Eventually, biotechnology companies became interested in the technology, but it was not until the pandemic — and the need to build vaccines at unprecedented speed — that its power became clear to the general public.

Weissman said he is most excited about extending messenger RNA to fight new diseases — a slew of vaccines are being tested against other infectious diseases, alongside cancer immunotherapies and rare disease treatments.

He hopes to use messenger RNA to develop a gene therapy to treat sickle cell disease that could be given as a single shot, opening up a cure to the less wealthy areas of the world where the disease is more common, including in Africa and India.

Cutting-edge experimental therapies for sickle cell are on the horizon, but they require patients’ own bone marrow cells to be removed, modified in a specialized laboratory and returned to them, a laborious and expensive process that isn’t practical to be administered in countries without vast medical resources.
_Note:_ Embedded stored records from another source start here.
/-- The source is lost (R52, R54, R55): COAST on a frozen word, hold timer started; a hold of 0 ms expires at once. -/
def srcLost (c : Ch) (word : Int) (s : State) : State :=
  if atState c s = atAcquire ∨ atState c s = atLocked then
    let s := setAtState c atCoast s
    let s := s.setAt c fun x => { x with fw := word, coastWord := word, returnCnt := 0, lockCnt := 0, unlockCnt := 0, clampCnt := 0 }
    let s := (s.count Reg.AtStat.COAST_CNT (cI c)).wr Reg.AtStat.COAST (cI c) 0 1
    let s := fire c evCoastStart (fire c evSrcLoss s)
    if s.rd Reg.AtCtl.COAST_MS (cI c) = 0 then coastEnd c s else s
  else s

/-- The AT locks (Table 3.2). -/
def atLock (c : Ch) (s : State) : State :=
  let s := (setAtState c atLocked s).wr Reg.AtStat.COAST (cI c) 0 0
  fire c evLock (s.setAt c fun x => { x with lockCnt := 0, unlockCnt := 0, clampCnt := 0 })

/-! ### GRID PLL (R50-R52) -/

/-- Output limits (R50). -/
def fw45 : Int := 63331870
def fw66 : Int := 92886742

/-- (alpha, beta) of a voltage set, amplitude-invariant with the constants of R118 (R50; three phases: log entry 17). -/
def gridClarke (line : Bool) (va vb vc : Int) : Int × Int :=
  if line then (sat32 (rhu ((2 * va + vb) * k23) (2 ^ 32)), sat32 (rhu (vb * k3) (2 ^ 31)))
  else (sat32 (rhu ((2 * va - vb - vc) * k23) (2 ^ 32)), sat32 (rhu ((vb - vc) * k3) (2 ^ 31)))

/-- CEIN of a regular entry by its selection (Table 3.4: bit 4 converter, bits 3..0 entry). -/
def ceinSel (c : Ch) (sel : Nat) (s : State) : Int := SMap.get 0 ((s.ch c).sar (bit sel 4)).cein (sel % 16)

/-- Angle, d, q and amplitude of a voltage set at the present angle (R50). -/
structure PllIn where
  d : Int
  q : Int
  amp : Int
deriving DecidableEq, Repr

/-- Rotate (alpha, beta) into the angle of the channel. -/
def pllIn (angle : Nat) (al be : Int) : PllIn :=
  let si := sinQ31 angle
  let co := cosQ31 angle
  let q := sat64 (rhu (-al * si + be * co) (2 ^ 31))
  let d := sat64 (rhu (al * co + be * si) (2 ^ 31))
  ⟨d, q, sqrtHalfUp (d * d + q * q).natAbs⟩

/-- Phase error e in sQ1.31 (R50); the spec gives no value for a zero amplitude, where it is the free value `fv` (log entry 18). -/
def pllError (p : PllIn) (fv : Nat) : Int :=
  if p.amp = 0 then sgn 32 fv else sat32 (rhu (p.q * 2 ^ 31) p.amp.toNat)

/-- Close the loop: integrator and output word (R50). -/
def pllLoop (c : Ch) (e : Int) (s : State) : State :=
  let nom := fwInForce c s
  let ki := shru (sat64 (s.rdS Reg.Pll.KI (cI c) * e)) (s.rd Reg.Pll.KI_SH (cI c))
  let kp := shru (sat64 (s.rdS Reg.Pll.KP (cI c) * e)) (s.rd Reg.Pll.KP_SH (cI c))
  let integ := clampI (fw45 - nom) (fw66 - nom) (sat64 ((s.ch c).at_.integ + ki))
  let fw := clampI fw45 fw66 (sat64 (nom + integ + kp))
  let s := s.setAt c fun x => { x with integ := integ, fw := fw, turnSum := x.turnSum + fw, turnCnt := x.turnCnt + 1 }
  s.wrB Reg.AtStat.AT_CLAMP (cI c) 0 (fw == fw45 || fw == fw66)

/-- The coasting word (R52): the mean over the last complete turn before the first of the low updates; before any complete turn the spec gives none: a free
word within R50's limits. -/
def coastingWord (c : Ch) (s : State) : Int :=
  match (s.ch c).at_.lossMean with
  | some m => m
  | none => clampI fw45 fw66 (sgn 32 (s.free 32))

/-- Judge lock and unlock after an update (Table 3.2). -/
def pllJudge (c : Ch) (e : Int) (s : State) : State :=
  let clamp := s.rdB Reg.AtStat.AT_CLAMP (cI c)
  let lockN := s.rd Reg.Pll.LOCK_N (cI c)
  if atState c s = atAcquire then
    let n := if decide ((e.natAbs : Int) < s.rdS Reg.Pll.LOCK_E (cI c)) && !clamp then (s.ch c).at_.lockCnt + 1 else 0
    let s := s.setAt c fun x => { x with lockCnt := n }
    if lockN ≤ n then atLock c s else s
  else if atState c s = atLocked then
    let u := if s.rdS Reg.Pll.UNLOCK_E (cI c) < (e.natAbs : Int) then (s.ch c).at_.unlockCnt + 1 else 0
    let k := if clamp then (s.ch c).at_.clampCnt + 1 else 0
    let s := s.setAt c fun x => { x with unlockCnt := u, clampCnt := k }
    if 4 ≤ u ∨ lockN ≤ k then
      let s := (setAtState c atAcquire s).count Reg.AtStat.UNLOCK_CNT (cI c)
      fire c evUnlock (s.setAt c fun x => { x with lockCnt := 0, unlockCnt := 0, clampCnt := 0 })
    else s
  else s

/-- The source returns from COAST or FREE (Table 3.2): ACQUIRE with the integrator at the coasting word. -/
def gridReturn (c : Ch) (s : State) : State :=
  let nom := fwInForce c s
  (setAtState c atAcquire s).setAt c fun x => { x with integ := x.coastWord - nom, returnCnt := 0, lockCnt := 0, lossCnt := 0 }

/-- First complete voltage set of a GRID channel (R51): the angle is atan2(beta, alpha), a free value for the zero vector; integrator 0, word FW_NOM. It is the
start angle, at or before which pattern edges count as fired (R60). -/
def gridFirst (c : Ch) (al be : Int) (s : State) : State :=
  let zero := al = 0 ∧ be = 0
  let a := if zero then s.free 32 else atan2C be al
  let s := if zero then s.drew else s
  let nom := fwInForce c s
  let s := s.setAt c fun x => { x with
    acc := accOf a, accPrev := accOf (a + 2 ^ 32 - 1), startTick := true, gridSeen := true, integ := 0, fw := nom }
  if pgIsRunning c s then allPair.foldl (fun s k => if patMode c k s then startPattern c k s else s) s else s

/-- One PLL update on a complete voltage set (R50-R52). The amplitude is formed on a STOPPED AT too (R185, log entry 23). -/
def pllUpdate (c : Ch) (s : State) : State :=
  let sel := fun f => ceinSel c (s.rd f (cI c)) s
  let ab := gridClarke (s.rdB Reg.Pll.INPUT (cI c)) (sel Reg.Pll.VA_SEL) (sel Reg.Pll.VB_SEL) (sel Reg.Pll.VC_SEL)
  let p := pllIn (s.ch c).angle ab.1 ab.2
  let s := s.setAt c fun x => { x with amp := p.amp.toNat }
  if atStopped c s then s
  else if !(s.ch c).at_.gridSeen then gridFirst c ab.1 ab.2 s
  else
    let e := pllError p (s.free 32)
    let s := if p.amp = 0 then s.drew else s
    let s := s.wrS Reg.AtStat.E_NOW (cI c) 0 e
    let low := decide (p.amp < (s.rd Reg.Pll.LOSS_V (cI c) : Int) * 2 ^ 15)
    let lossN := s.rd Reg.Pll.LOSS_N (cI c)
    if atState c s = atCoast ∨ atState c s = atFree then
      let n := if low then 0 else (s.ch c).at_.returnCnt + 1
      let s := s.setAt c fun x => { x with returnCnt := n }
      if lossN ≤ n then gridReturn c s else s
    else
      let n := if low then (s.ch c).at_.lossCnt + 1 else 0
      let s := s.setAt c fun x => { x with lossCnt := n, lossMean := if n ≤ 1 then x.turnMean else x.lossMean }
      if lossN ≤ n then
        let w := coastingWord c s
        srcLost c w (if (s.ch c).at_.lossMean = none then s.drew else s)
      else pllJudge c e (pllLoop c e s)

/-! ### Encoder (R53-R55) -/

/-- Units of Pm in a line (Encoder section): 4 in AB mode, 65 536 in SINCOS mode. -/
def encU (c : Ch) (s : State) : Nat := if s.rd Reg.Enc.MODE (cI c) = 1 then 65536 else 4

/-- Units of Pm in a mechanical revolution. -/
def encRev (c : Ch) (s : State) : Nat := encU c s * s.rd Reg.Enc.LINES (cI c)

/-- Electrical angle of a position, rounded half up, plus OFFSET. -/
def encAngle (c : Ch) (pm : Int) (s : State) : Nat :=
  enc 32 (rhu (pm * (s.rd Reg.Enc.POLE_PAIRS (cI c) : Int) * 2 ^ 32) (encRev c s) + (s.rd Reg.Enc.OFFSET (cI c) : Int))

/-- An encoder error (R54): counted; a second within 1 ms loses the source. -/
def encIllegal (c : Ch) (s : State) : State :=
  let last := (s.ch c).at_.lastIllegal
  let s := s.count Reg.AtStat.QUAD_ERR_CNT (cI c)
  let t := s.tick
  let s := s.setAt c fun x => { x with lastIllegal := some t }
  match last with
  | some u => if t ≤ u + 200000 then srcLost c (s.ch c).at_.fw s else s
  | none => s

/-- The AT runs from the encoder and has not lost it. -/
def encRuns (c : Ch) (s : State) : Bool :=
  decide (atSrc c s = 2) && (atState c s == atAcquire || atState c s == atLocked)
The work is still in the early stages of development.

“Their approach costs a few million dollars per person, and in my view will never be useful worldwide,” Weissman said. “Ours is: You line people up, give them an IV injection and they’re cured. That can be done anywhere in the world easily.”

The Nobel Assembly cited the importance of the work for contributing to “the unprecedented rate of vaccine development during one of the greatest threats to human health in modern times.”